This is the second day of my participation in the First Challenge 2022

Once I reproduced a classic network and wanted to save an if-else in order to keep the code beautiful, so I wanted to find a special module that could output the input exactly as it was. But I also don’t know what kind of module has this function, so I asked a group of friends in a computer communication group.

Conv2d (input_CH, input_ch, 1) conv2D (input_ch, 1) conv2D (input_ch, 1) conv2D (input_ch, 1) But 1 times 1 is kind of like full connection.Copy the code

I’m already laughing at this — it looks like you don’t understand the basics as well as I do. In addition, when I talked with other students about convolution, I also felt that convolution, especially 1*1 convolution, was a disaster area of misunderstanding. Therefore, today I intend to sort out my previous thoughts for review.

A convolution

Convolutional neural network is mainly used for image data processing, so we focus on image convolution. As a student of signals and systems, I have a more primitive, elementary, and accurate understanding of convolution. The convolution operation of two functions can be understood as flipping and shifting one of them, and then measuring the overlap between them. However, in convolutional neural network, convolution layer is strictly a wrong term. The so-called convolutional operation is actually cross-correlation operation, rather than convolution. Teacher Li Mu pointed out this point in Hands-on Deep Learning, which will not be listed in this paper for the moment.

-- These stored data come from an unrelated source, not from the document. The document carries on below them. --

-- ==== Sys2Proof/Proofs/OpenChecks.lean ====
section
/-! PROOF. The seven checks of OPEN in their order (R80). -/

namespace Sys2Proof.Machine

/-! ### The kind and the checks of a DELTA -/

theorem openKind_full {p : List Byte} (h : octetAt p 0 = 0) : openKind p = some .full := by
  simp [openKind, h]

theorem openKind_delta {p : List Byte} (h : octetAt p 0 = 1) : openKind p = some (.delta (field4 p 1)) := by
  simp [openKind, h]

theorem openKind_eq_none {p : List Byte} (notFull : octetAt p 0 ≠ 0) (notDelta : octetAt p 0 ≠ 1) : openKind p = none := by
  unfold openKind
  split
  · contradiction
  · contradiction
  · rfl

/-- Every kind octet but 0 and 1 fails check 4, so past it only these two kinds remain. -/
theorem openKind_isSome {p : List Byte} (h : octetAt p 0 = 0 ∨ octetAt p 0 = 1) : ∃ k, openKind p = some k :=
  h.elim (fun full => ⟨_, openKind_full full⟩) fun delta => ⟨_, openKind_delta delta⟩

/-- R80 check 6. -/
theorem State.baseOk_delta_iff {s : State} {n : NodeId} {b : Word} :
    s.baseOk n (.delta b) = true ↔ (s.store.newestFull n).map (fun f => f.2.gen) = some b := by
  cases h : s.store.newestFull n <;> simp [State.baseOk, h]

/-- R80 check 7. -/
theorem State.listOk_delta_iff {s : State} {n : NodeId} {b : Word} :
    s.listOk n (.delta b) = true ↔ (s.store.committed n).length < 4 ∨ s.store.olderFulls n ≠ [] := by
  rw [State.listOk, Bool.or_eq_true, decide_eq_true_eq, Bool.not_eq_true', List.isEmpty_eq_false_iff]
  rfl

theorem Store.exists_freeSlot {st : Store} (h : ∃ i : Slot, st.dir[i] = none) : ∃ i, st.freeSlot = some i := by
  obtain ⟨i, free⟩ := h
  exact Option.isSome_iff_exists.1 (List.find?_isSome.2 ⟨i, List.mem_finRange i, by simpa using free⟩)

/-! ### The checks in their order -/

/-- R80 checks 1 to 3, which do not read the payload: the node is in service, has no open record, and has a generation left. -/
structure State.MayOpen (s : State) (n : NodeId) : Prop where
  inService : (s.node n).state.inService = true
  noRecord : (s.node n).openRec = none
  genLeft : s.store.gens.get n ≠ Config.lastGeneration

section
variable {s : State} {n : NodeId} {p : List Byte}

theorem State.openTaken_of_not_inService (h : (s.node n).state.inService = false) :
    s.openTaken n p = s.reply (.node n) .openRecord .badState := by
  simp [State.openTaken, h]

theorem State.openTaken_of_openRec (inService : (s.node n).state.inService = true) (h : (s.node n).openRec ≠ none) :
    s.openTaken n p = s.reply (.node n) .openRecord .badState := by
  simp [State.openTaken, inService, Option.isSome_iff_ne_none.2 h]

theorem State.openTaken_of_last_generation (inService : (s.node n).state.inService = true)
    (noRecord : (s.node n).openRec = none) (h : s.store.gens.get n = Config.lastGeneration) :
    s.openTaken n p = s.reply (.node n) .openRecord .badState := by
  simp [State.openTaken, inService, noRecord, h]

theorem State.openTaken_of_bad_kind (h : s.MayOpen n) (kind : openKind p = none) :
    s.openTaken n p = s.reply (.node n) .openRecord .badValue := by
  simp [State.openTaken, h.inService, h.noRecord, h.genLeft, kind]

variable {k : RecKind} (h : s.MayOpen n) (kind : openKind p = some k)
include h kind

theorem State.openTaken_of_bad_count (count : field2 p 5 = 0 ∨ Config.maxRecordWords < field2 p 5) :
    s.openTaken n p = s.reply (.node n) .openRecord .badValue := by
  simp [State.openTaken, h.inService, h.noRecord, h.genLeft, kind, count]

variable (count : ¬(field2 p 5 = 0 ∨ Config.maxRecordWords < field2 p 5))
include count

theorem State.openTaken_of_bad_base (base : s.baseOk n k = false) :
    s.openTaken n p = s.reply (.node n) .openRecord .badBase := by
  simp [State.openTaken, h.inService, h.noRecord, h.genLeft, kind, count, base]

theorem State.openTaken_of_list_full (base : s.baseOk n k = true) (list : s.listOk n k = false) :
    s.openTaken n p = s.reply (.node n) .openRecord .listFull := by
  simp [State.openTaken, h.inService, h.noRecord, h.genLeft, kind, count, base, list]

/-- R80, R81: an OPEN that passes the seven checks is answered OK once its record is placed. -/
theorem State.openTaken_of_passed {i : Slot} (base : s.baseOk n k = true) (list : s.listOk n k = true)
    (slot : s.store.freeSlot = some i) :
    s.openTaken n p = (s.placeRecord n i k (field2 p 5)).reply (.node n) .openRecord .ok
      (.opened ((s.placeRecord n i k (field2 p 5)).store.gens.get n) (blocksFor (field2 p 5))
        (s.placeRecord n i k (field2 p 5)).store.freeCount) := by
  simp [State.openTaken, h.inService, h.noRecord, h.genLeft, kind, count, base, list, slot]

end

/-! ### The record placed -/

/-- R59, R81: a record just opened holds no block. -/
@[simp] theorem State.placeRecord_freeList (s : State) (n : NodeId) (i : Slot) (k : RecKind) (declared : Nat) :
    (s.placeRecord n i k declared).store.freeList = s.store.freeList := by
  simp [State.placeRecord]

/-- The placing of a record does not bear on the reply that follows it. -/
theorem State.sends_placeRecord_reply (s : State) (n : NodeId) (i : Slot) (k : RecKind) (declared : Nat) (l : Link)
    (j : Kind) (r : Result) (b : Body) :
    s.sends ((s.placeRecord n i k declared).reply l j r b) l [.reply j.code r b] := by
  simpa [State.sends] using (s.placeRecord n i k declared).sends_reply l j r b

/-! ### OPEN as a command -/

/-- An OPEN that passes the checks of R159 goes to the checkpoint store. -/
theorem exec_openRecord_of_passes {s : State} {n : NodeId} {p : List Byte} (h : s.passes .openRecord (.node n) p) :
    exec (.openRecord (.node n) p) s = .next (s.openTaken n p) :=
  congrArg Host.Outcome.next (State.receive_of_passes h _)

/-- R80: with a free slot, an OPEN that passes the seven checks is answered OK and takes no pool block. -/
theorem exec_openRecord_of_passed {s : State} {n : NodeId} {p : List Byte} {k : RecKind}
    (passes : s.passes .openRecord (.node n) p) (mayOpen : s.MayOpen n) (kind : openKind p = some k)
    (count : ¬(field2 p 5 = 0 ∨ Config.maxRecordWords < field2 p 5)) (base : s.baseOk n k = true)
    (list : s.listOk n k = true) (free : ∃ i : Slot, s.store.dir[i] = none) :
    ∃ t b, exec (.openRecord (.node n) p) s = .next t ∧ s.sends t (.node n) [.reply 0x18#8 .ok b]
      ∧ t.store.freeList = s.store.freeList ∧ t.store.pool = s.store.pool := by
  obtain ⟨i, slot⟩ := Store.exists_freeSlot free
  rw [exec_openRecord_of_passes passes, State.openTaken_of_passed mayOpen kind count base list slot]
  refine ⟨_, _, rfl, s.sends_placeRecord_reply n i k _ _ .openRecord _ _, ?_, ?_⟩
  · simp
  · simp

/-- Settles O34: `State.openTaken` by the first check that fails, in the order of the table, and by the kind where none does. -/
theorem openIsCheckedInOrder : Obligations.OpenIsCheckedInOrder := by
  intro n p s passes declared refused
  have refuses {r : Result} (taken : s.openTaken n p = s.reply (.node n) .openRecord r) : refused r :=
    (exec_openRecord_of_passes passes).trans (congrArg _ taken)
  refine ⟨fun out => refuses (State.openTaken_of_not_inService out), fun inService =>
    ⟨fun record => refuses (State.openTaken_of_openRec inService record), fun noRecord =>
      ⟨fun last => refuses (State.openTaken_of_last_generation inService noRecord last), fun genLeft => ?_⟩⟩⟩
  have mayOpen : s.MayOpen n := ⟨inService, noRecord, genLeft⟩
  refine ⟨fun notFull notDelta => refuses (State.openTaken_of_bad_kind mayOpen (openKind_eq_none notFull notDelta)),
    fun known => ⟨fun count => ?badCount, fun low high => ?_⟩⟩
  case badCount =>
    obtain ⟨k, kind⟩ := openKind_isSome known
    exact refuses (State.openTaken_of_bad_count mayOpen kind count)
  have count : ¬(field2 p 5 = 0 ∨ Config.maxRecordWords < field2 p 5) :=
    not_or.2 ⟨Nat.pos_iff_ne_zero.1 low, Nat.not_lt.2 high⟩
  refine ⟨fun delta base => ?badBase, fun delta base four noOlder => ?listFull, fun passed free => ?accepted⟩
  case badBase =>
    have notBase := Bool.eq_false_iff.2 (mt State.baseOk_delta_iff.1 base)
    exact refuses (State.openTaken_of_bad_base mayOpen (openKind_delta delta) count notBase)
  case listFull =>
    have full : ¬((s.store.committed n).length < 4 ∨ s.store.olderFulls n ≠ []) := by
      simpa [noOlder] using four
    have notList := Bool.eq_false_iff.2 (mt (State.listOk_delta_iff (b := field4 p 1)).1 full)
    exact refuses (State.openTaken_of_list_full mayOpen (openKind_delta delta) count (State.baseOk_delta_iff.2 base) notList)
  case accepted =>
    obtain full | ⟨delta, base, list⟩ := passed
    · exact exec_openRecord_of_passed passes mayOpen (openKind_full full) count rfl rfl free
    · exact exec_openRecord_of_passed passes mayOpen (openKind_delta delta) count (State.baseOk_delta_iff.2 base)
        (State.listOk_delta_iff.2 list) free

end Sys2Proof.Machine
end

/-! PROOF. The ALERT line (R150), READ_ALERTS (R152) and WHO (R155). -/

namespace Sys2Proof.Machine

/-! ### Frames that the link interface refuses -/

/-- R159 check 2: a frame of an answered kind on a link that it may not be sent on is answered BAD_KIND. -/
theorem State.receive_of_not_allowed {s : State} {k : Kind} {l : Link} {p : List Byte} (listens : s.listens)
    (fits : p.length ≤ Config.maxPayload) (answered : k.silent = false) (other : k.allowedOn l = false)
    (owner : State → State) : s.receive k l p owner = s.reply l k .badKind := by
  have judged : s.judge k l p = .refused .badKind := by
    simp [State.judge, failedCheck, State.receiving, listens, Nat.not_lt.mpr fits, other, answered]
  simp [State.receive, judged]

/-- R159 check 3: a frame of an answered kind on the link of an absent node is answered NOT_PRESENT, whatever its length and
whatever is in progress. -/
theorem State.receive_of_absent {s : State} {k : Kind} {n : NodeId} {p : List Byte} (listens : s.listens)
    (fits : p.length ≤ Config.maxPayload) (answered : k.silent = false) (allowed : k.allowedOn (.node n) = true)
    (absent : s.present n = false) (owner : State → State) :
    s.receive k (.node n) p owner = s.reply (.node n) k .notPresent := by
  have judged : s.judge k (.node n) p = .refused .notPresent := by
    simp [State.judge, failedCheck, State.receiving, State.linkPresent, listens, Nat.not_lt.mpr fits, allowed, absent,
      answered]
  simp [State.receive, judged]

/-! ### The flag field and the ALERT line -/

/-- The bits of the flag field are the places of the flags, so that what holds at the place of each flag holds of the field. -/
theorem Alert.exists_bit_eq {i : Nat} (h : i < 27) : ∃ a : Alert, a.bit = i := by
  match i, h with
  | 0, _ => exact ⟨.lapse, rfl⟩
  | 1, _ => exact ⟨.halted, rfl⟩
  | 2, _ => exact ⟨.held, rfl⟩
  | 3, _ => exact ⟨.unserved, rfl⟩
  | 4, _ => exact ⟨.takeover, rfl⟩
  | 5, _ => exact ⟨.damaged, rfl⟩
  | 6, _ => exact ⟨.reclaim, rfl⟩
  | 7, _ => exact ⟨.poolFull, rfl⟩
  | 8, _ => exact ⟨.linkFault, rfl⟩
  | 9, _ => exact ⟨.planFault, rfl⟩
  | 10, _ => exact ⟨.coldStart, rfl⟩
  | c + 11, h => exact ⟨.channel ⟨c, by omega⟩, Nat.add_comm 11 c⟩

/-- A field over the flags is not empty exactly when it holds the bit of some flag. -/
theorem Alert.field_ne_zero_iff (x : BitVec 27) : x ≠ 0#27 ↔ ∃ a : Alert, x.getLsbD a.bit = true := by
  constructor
  · intro nonzero
    by_contra none
    refine nonzero (BitVec.eq_of_getLsbD_eq fun i inside => ?_)
    obtain ⟨a, rfl⟩ := Alert.exists_bit_eq inside
    simpa using fun set => none ⟨a, set⟩
  · rintro ⟨a, set⟩ rfl
    simp at set

/-- R150: some flag that is set has a clear mask. -/
theorem Alerts.unmasked_ne_zero_iff (r : Alerts) :
    r.flags &&& ~~~r.masks ≠ 0#27 ↔ ∃ a : Alert, r.flags.getLsbD a.bit = true ∧ r.masks.getLsbD a.bit = false := by
  rw [Alert.field_ne_zero_iff]
  simp [Alert.bit_lt]

/-- R150: with no flag set the line is released. -/
theorem State.alertLine_of_flags_zero {s : State} (h : s.alerts.flags = 0#27) : s.alertLine = false := by
  simp [State.alertLine, h]

/-- Settles O13: the line's three conditions, the last of them read flag by flag. -/
theorem alertLineFollowsFlagsMasksAndEnable : Obligations.AlertLineFollowsFlagsMasksAndEnable := by
  intro s
  have unmasked := s.alerts.unmasked_ne_zero_iff
  calc s.alertLine = true
    _ ↔ s.resetAsserted = false ∧ s.alerts.enable = true ∧ s.alerts.flags &&& ~~~s.alerts.masks ≠ 0#27 := by
      simp [State.alertLine, and_assoc]
    _ ↔ s.resetAsserted = false ∧ s.alerts.enable = true
          ∧ ∃ a : Alert, s.flag a = true ∧ s.alerts.masks.getLsbD a.bit = false :=
      and_congr_right' (and_congr_right' unmasked)

/-! ### READ_ALERTS -/

/-- R152: the snapshot shows every flag, so that none is left set; the masks and the enable are kept. -/
@[simp] theorem State.readAlertsTaken_alerts (s : State) : s.readAlertsTaken.alerts = { s.alerts with flags := 0#27 } := by
  simp [State.readAlertsTaken, State.alertsReport]

/-- The clearing of the flags does not bear on the reply that carries the snapshot. -/
theorem State.sends_readAlertsTaken (s : State) :
    s.sends s.readAlertsTaken .supervisor [.reply 0x43#8 .ok (.alerts s.alertsReport)] :=
  s.sends_reply .supervisor .readAlerts .ok (.alerts s.alertsReport)

/-- READ_ALERTS changes nothing but the alert unit and the ports. -/
theorem State.readAlertsTaken_restoring (s : State) :
    { s.readAlertsTaken with
      alerts := s.alerts, supervisorPort := s.supervisorPort, nodePorts := s.nodePorts } = s :=
  congrArg (fun u : State => { u with alerts := s.alerts })
    (s.reply_restoring_ports .supervisor .readAlerts .ok (.alerts s.alertsReport))
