-- ==== Sys2Proof/Syntax.lean ====
section
/-! DEFINITION. Syntax.lean: the commands of the block, one constructor per row of spec/opcode_table.json, with the
operands that the row's rule names. -/

namespace Sys2Proof

/-- What starts a device reset (R493, R366, R494). -/
inductive ResetCause where
  | resetPin | perst | hotReset | linkDown | coreSupply
  deriving DecidableEq, Repr

/-- The memories that carry the on-chip code (R27). -/
inductive SramMem where
  | palette | canvas | vocabulary | stencil | intake | control
  deriving DecidableEq, Repr

/-- What self-test finds in one macro (R438, R439): the failing rows with the failing column groups of each, and the
state of its spares. `retestFails` says that the retest with the spares in place fails. -/
structure MacroTest where
  mem : SramMem
  unit : Nat
  index : Nat
  rows : List (Nat × List Nat)
  badSpareRows : Nat
  spareGroupBad : Bool
  retestFails : Bool
  deriving DecidableEq, Repr

/-- A row of LPDDR5 by channel, rank, bank and row. -/
structure RowAt where
  chan : Nat
  rank : Nat
  bank : Nat
  row : Nat
  deriving DecidableEq, Repr

/-- What training and the memory test find (R396, R408): whether every step passed, what the mode registers say
(R395), and each failing row with whether a repair resource is there and whether the row passes after repair. -/
structure TrainResult where
  ok : Bool
  densityCode : Nat
  ranksM1 : Nat
  hppr : Bool
  failing : List (RowAt × Bool × Bool)
  deriving DecidableEq, Repr

/-- The options of a picture's active parameter sets that R280 judges: profile_idc and level_idc as the codec's standard numbers
them, constraint_set1_flag, the tier, chroma_format_idc, field coding (frame_mbs_only_flag 0 or field_seq_flag 1), and slices in
a form that is not supported (FMO, ASO or redundant slices). -/
structure VideoOpts where
  profile : Nat := 100
  level : Nat := 51
  set1 : Bool := false
  high : Bool := false
  chroma : Nat := 1
  fields : Bool := false
  slices : Bool := false
  deriving DecidableEq, Repr

/-- What the header pass of a video segment finds of one picture (R280, R293): output size, colours, sample depth in bits,
the reference pictures that its parameter sets need, whether it is an IDR or IRAP picture, and its options. -/
structure PicHeader where
  width : Nat
  height : Nat
  colours : Nat
  depth : Nat
  dpb : Nat
  idr : Bool
  opts : VideoOpts := {}
  deriving DecidableEq, Repr

/-- What the header pass of a video segment gives (R293): each picture's header, or a fault. -/
inductive HeaderResult where
  | ok (pictures : List PicHeader)
  | corrupt
  deriving DecidableEq, Repr

/-- A decoded picture: its size, sample depth in bits (8, 10 or 16), and planes of samples in raster order. `ycc` says
that the planes are Y, Cb and Cr (or Y alone) at full resolution, with the matrix and range of R291. `idr` says that it
is an IDR or IRAP picture, `refsLost` that it references, directly or through others, a picture that was dropped
(R287), and `dpb` and `opts` give the reference pictures and the options of a video picture's parameter sets (R280). -/
structure Picture where
  width : Nat
  height : Nat
  depth : Nat
  planes : List (List Nat)
  ycc : Bool
  bt709 : Bool
  limited : Bool
  idr : Bool
  refsLost : Bool
  dpb : Nat := 0
  opts : VideoOpts := {}
  deriving DecidableEq, Repr

/-- How a view's decode ends (R283). The pictures of `truncated` hold the samples that the data gave, row by row. -/
inductive DecodeResult where
  | decoded (pics : List Picture)
  | corrupt
  | truncated (pics : List Picture)
  deriving DecidableEq, Repr

/-- What link training learns of the neighbour (R415). -/
structure LinkPeer where
  lanesOk : Bool
  minVer : Nat
  maxVer : Nat
  uid : Nat
  identity : Bytes
  owner : Bytes
  deriving DecidableEq, Repr

/-- A ring discovery flit (R420): its sender and the hops it has made. -/
structure DiscFlit where
  origin : Nat
  hops : Nat
  deriving DecidableEq, Repr

/-- A job confirmation flit (R420). -/
structure ConfirmFlit where
  origin : Nat
  hops : Nat
  job : Nat
  n : Nat
  index : Nat
  cls : Nat
  maxBlock : Nat
  shard : Bytes
  owner : Bytes
  agree : Bool
  deriving DecidableEq, Repr

/-- A ring barrier token (R421): the job, and whether it is the completion token. -/
structure TokenFlit where
  job : Nat
  complete : Bool
  deriving DecidableEq, Repr

/-- A message of the identity challenge (R424); `ends` says that the sender's pairing is over: refused with a status, or
dissolved (0). The form is the model's (log 50). -/
inductive ChallengeMsg where
  | nonce (n : Bytes) (activeRole : Bool)
  | signature (publicKey sig : Bytes)
  | ends (status : Nat)
  deriving DecidableEq, Repr

/-- A mirror message (R425): a context's newest state, a context that is gone, bytes that MEM_COPY wrote to a region, the
bindings (an empty record, or no context, where one ends), where a queue stands at the start of mirroring, an accepted
descriptor with its view list and the new SQ head, a stored line of a page with the geometry
block that the page would have if it ended there, the geometry block of a page, a record with its body, slot and body
offset, a CQ head, the reference instant of an accepted sample (R21, R428), bytes of the message that follows, and the end
of initial mirroring. A message whose bytes are more
than 4 KiB (R59, R416) sends them ahead in messages of `data`, of which each begins a new piece or goes on with the last
one, and itself leaves them empty. The spec gives what is mirrored, not the form of the messages (log 50). -/
inductive MirrorMsg where
  | context (handle : Nat) (params : Bytes) (bundles : List Bytes) (profile : Bytes) (entry : Option Nat)
      (windows : List (Nat × Nat × Nat)) (lexicons : List (Nat × Bytes))
  | gone (handle : Nat)
  | region (handle index size offset : Nat) (data : Bytes)
  | queue (queue ctx : Nat) (record : Bytes)
  | stream (stream ctx cq : Nat) (record : Bytes)
  | queueAt (queue head tail passes bodyAt : Nat) (bodyUse : List Nat)
  | textStream (handle : Nat) (ctx : Option Nat)
  | submission (ctx queue no head time : Nat) (descriptor views : Bytes)
  | pageLine (ctx cq port page row start fin colours sampleBytes width aspect geometry : Nat) (data : Bytes)
  | geometry (ctx cq port page block fin : Nat)
  | record (ctx queue slot bodyOff : Nat) (record body : Bytes)
  | cqHead (queue head : Nat)
  | reference (ctx queue no time : Nat)
  | data (fresh : Bool) (bytes : Bytes)
  | initialDone
  deriving DecidableEq, Repr

/-- What the test and debug port reaches (R472): palettes, canvases, external memory, and what else the device holds that
the spec does not lay out (the studio controller, the easels' registers, the other memories). -/
inductive DebugSpace where
  | palette
  | canvas
  | external
  | other
  deriving DecidableEq, Repr

/-- An access through the test and debug port (R472). -/
inductive DebugAccess where
  | idRead
  | attach
  | detach
  | fuseWrite
  /-- a read of `n` bytes, or a write, at a byte address of what the port reaches; `unit` is an easel or an atelier -/
  | read (space : DebugSpace) (unit addr n : Nat)
  | write (space : DebugSpace) (unit addr : Nat) (data : List Byte)
  deriving DecidableEq, Repr

/-- The power state that a function moves to (R366), and whether the link goes to L2 with it. -/
inductive PciPower where
  | d0
  | d3hot (l2 : Bool)
  deriving DecidableEq, Repr
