-- ==== Sys2Proof/Machine/Flags.lean ====
section
/-! DEFINITION. Machine/Flags.lean: status and event flags, MSI-X vectors, and the conditions under which the device's
parts work (14_host_interface.md, 20_power_clocks_reset.md). -/

namespace Sys2Proof.Machine

/-- The core is powered and out of reset. -/
def State.alive (s : State) : Bool :=
  s.aon.powered && s.pwr.coreEn && s.pwr.corePg && !s.pwr.tripHeld

/-- Firmware serves (R343: stage READY, 5). -/
def State.ready (s : State) : Bool := s.alive && s.boot.stage == 5

/-- Firmware serves, the device is not frozen (R448), and it is ACTIVE or IDLE (R480). -/
def State.works (s : State) : Bool := s.ready && !s.err.frozen && (s.pwr.state == 0 || s.pwr.state == 1)

/-- The device is in SLEEP (R480). -/
def State.asleep (s : State) : Bool := s.aon.powered && s.pwr.state == 2

/-- Record something that leaves the block. -/
def State.emit (s : State) (o : Out) : State := s.setOut (o :: s.out)

/-- A stretcher link: 0 EAST, 1 WEST. -/
def State.link (s : State) (l : Nat) : Link := if l = 0 then s.ring.east else s.ring.west

/-- Replace a stretcher link. -/
def State.setLink (s : State) (l : Nat) (x : Link) : State :=
  s.setRing (if l = 0 then { s.ring with east := x } else { s.ring with west := x })

/-- Send over a link: one that is down carries nothing (R415), and one that retrains holds what is to leave (R419). -/
def State.sendOn (s : State) (l : Nat) (o : Out) : State :=
  let k := s.link l
  if !k.up then s
  else if k.retraining then s.setLink l { k with leaves := k.leaves ++ [o] }
  else s.emit o

/-- A fresh free bit (log 5). -/
def State.freeBit (s : State) : Bool × State := (Config.freeBit s.free, s.setFree (s.free + 1))

/-- A fresh free number (log 5). -/
def State.freeNat (s : State) : Nat × State := (Config.freeNat s.free, s.setFree (s.free + 1))

/-- A function may issue requests: Bus Master Enable is set and the function is in D0 (R365, R366). -/
def State.busMaster (s : State) (fn : Nat) : Bool :=
  if fn = 0 then s.pci.bme0 && !s.pci.d3pf0 else s.pci.bme1 && !s.pci.d3pf1

/-- A vector becomes due: it is sent, or its pending bit is set while it is masked or requests are held (R348, R365). -/
def State.raiseVec (s : State) (fn vec : Nat) : State :=
  let k := fn * 2048 + vec
  if s.busMaster fn && s.pci.unmasked.contains k then s.emit (.msix fn vec)
  else if s.pci.pend.contains k then s
  else s.setPci { s.pci with pend := k :: s.pci.pend }

/-- A bit of EVENT_STATUS of one function rises; vector 0 is sent when its enable bit is set (R344). -/
def State.eventBit (s : State) (fn b : Nat) : State :=
  let st := if fn = 0 then s.pci.evStatus0 else s.pci.evStatus1
  let en := if fn = 0 then s.pci.evEnable0 else s.pci.evEnable1
  if bit st b then s
  else
    let p := if fn = 0 then { s.pci with evStatus0 := st + 2 ^ b } else { s.pci with evStatus1 := st + 2 ^ b }
    let s := s.setPci p
    if bit en b then s.raiseVec fn 0 else s

/-- A bit of EVENT_STATUS rises on both functions (R342: set in the same way). -/
def State.event (s : State) (b : Nat) : State := (s.eventBit 0 b).eventBit 1 b

/-- ERR_SUMMARY (R345). -/
def errSummary (e : Errors) : Nat :=
  (if e.correctedSeen then 1 else 0) + (if e.active.isSome then 2 else 0) + place e.queue.length 6 2 +
  (if e.frozen then 2 ^ 8 else 0) + place e.freezeCause 15 12

/-- Replace the error state, and raise EVENT_STATUS.error where ERR_SUMMARY changes other than in corrected_seen
(R344). -/
def State.putErr (s : State) (e : Errors) : State :=
  let s1 := s.setErr e
  if errSummary s.err / 2 = errSummary e / 2 then s1 else s1.event 0

/-- BOOT_STATUS (R343). -/
def bootStatus (s : State) : Nat :=
  place s.boot.stage 3 0 + place s.boot.failCode 15 8 + (if s.boot.degraded then 2 ^ 16 else 0) +
  (if s.fuse.debugLock then 0 else 2 ^ 17)

/-- POWER_STATE (R341). -/
def powerState (p : Power) : Nat := place p.state 1 0 + (if p.throttle = 0 then 0 else 4)

/-- MR4 asks for a refresh rate above twice the nominal rate (R404; the codes are presumed, log 36). -/
def mr4Over (f : Nat) : Bool := 5 ≤ f % 8

/-- MR4 reports a temperature beyond the memory's operating range (R404; log 36). -/
def mr4Beyond (f : Nat) : Bool := f % 8 == 7 || f % 8 == 0

/-- LINK_STATUS (R341). -/
def linkStatus (p : Pci) : Nat := place p.rate 3 0 + place p.width 9 4

/-- Work, a doorbell, a comparator trip or a link event returns the device from IDLE to ACTIVE (R481). -/
def State.leaveIdle (s : State) : State :=
  if s.pwr.state = 1 then s.setPwr { s.pwr with state := 0 } else s

/-- Send PME for what waits for the host in D3hot (R366). -/
def State.pme (s : State) : State :=
  if s.pci.d3pf0 && s.pci.pmeEn0 && !s.pwr.wakeN then
    let s := s.setPwr { s.pwr with wakeN := true }
    if s.pci.l2 || s.pci.width = 0 then s.emit .wakeN else s.emit (.pme 0)
  else s

/-- A wake source in SLEEP or during a wake sequence: its bit of WAKE_CAUSE is set, and the first one starts the wake
sequence (R11, R478). -/
def State.wake (s : State) (b : Nat) : State :=
  let a := { s.aon with wakeCause := if bit s.aon.wakeCause b then s.aon.wakeCause else s.aon.wakeCause + 2 ^ b }
  if s.asleep && !a.waking then
    (((s.setAon { a with waking := true }).setPwr { s.pwr with state := 3, coreEn := true }).emit (.coreEn true)).pme
  else if !s.pwr.perstN && s.pci.pmeEn0 && !s.pwr.wakeN then
    ((s.setAon a).setPwr { s.pwr with wakeN := true }).emit .wakeN
  else (s.setAon a).pme

end Sys2Proof.Machine
end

Let’s take a look at the definition of two-dimensional convolution in Hands-on Deep Learning:

In a two-dimensional cross-correlation operation, the convolution window starts at the upper left corner of the input tensor and slides from left to right and top to top. When the convolution window slides to a new position, some tensors contained in the window are multiplied by elements with the convolution kernel tensors, and the resulting tensors are summed to obtain a single scalar value, from which we get the output tensor value of this position.

Let’s start with the conversation above.

At first glance, the convolution kernel of group A’s initial response of 1*1 seems to be the correct answer, because for A single-channel input, the convolution kernel of 1*1 can indeed ensure that the input does not change. However, I quickly asked about the multi-channel input scenario, and the response from the group was 1*1*N. Another group member gave the code and a more accurate explanation, which was actually incorrect.

For a multi-channel convolution, convolution kernel layer to the input layer, can be cross-correlation operations, but if only a convolution kernel, then the output channel number can only be 1, if use 1 * 1 * N of convolution kernels (filter), is equivalent to the input of N channel all corresponding addition, after finally got a sum of single channel matrix, And this damage is irreversible, and we can not recover the original appearance of the N channels before the input.

The relationship between convolutional layer and channel number

Furthermore, according to the group, the number of input and output channels remains the same, which requires multiple convolution kernels. About the input channel and output channel, this is actually the first place that many students blur. In a convolution operation, the number of input channels is equal to the number of convolution kernels in each filter, and the number of output channels is equal to the number of filters.

First, let’s take a look at the composition of the convolution layer, as shown in the figure:

We call the part of the middle kernel a convolution layer. A convolution layer contains a single or multiple filters, and each filter has several layers. The so-called number of convolution kernels is the number of layers of each filter. In the figure above, the number of convolution kernels in each filter is3, the number of filters is2.3and2It also corresponds to the number of input channels and the number of output channels.

Back to the group message, if the number of input and output channels is the same, then a filter of 1*1*N*N is needed, but the question is, how should the values of the N convolution kernels be set? If they are all set to the same, they will eventually turn N channel inputs into N identical outputs, which is obviously not correct. But I admit, if N convolution kernels are all set to different values, as long as the values in the filter form an N by N invertible matrix, then you can invert the input from the output, but that’s the opposite. In short, it is not feasible to output a multichannel input intact using convolution.

What does 1*1 convolution have to do with the full connection layer

Again, this is a bit of a misunderstanding, and I’ve seen more than one person think that 1 by 1 convolution is essentially a fully connected layer. Although it is a very basic question, it is not meaningful, but since it is written here, I would like to record my thoughts.

Although 1*1 convolution is not related to the full connection layer, there are also some interconnections. The full connection layer can be replaced by a special convolution layer, assuming that the input is 7*7*512 and the full connection layer is a vector with length 4096. If the full connection layer is replaced by the convolution layer, then in the convolution layer:

  • There are4096A filter
  • Each filter has512Layer (512Convolution kernel)
  • The size of each layer is7 * 7

In this way, the dimension of output is also 1*1*4096, so the fully connected operation can be realized through the convolution layer.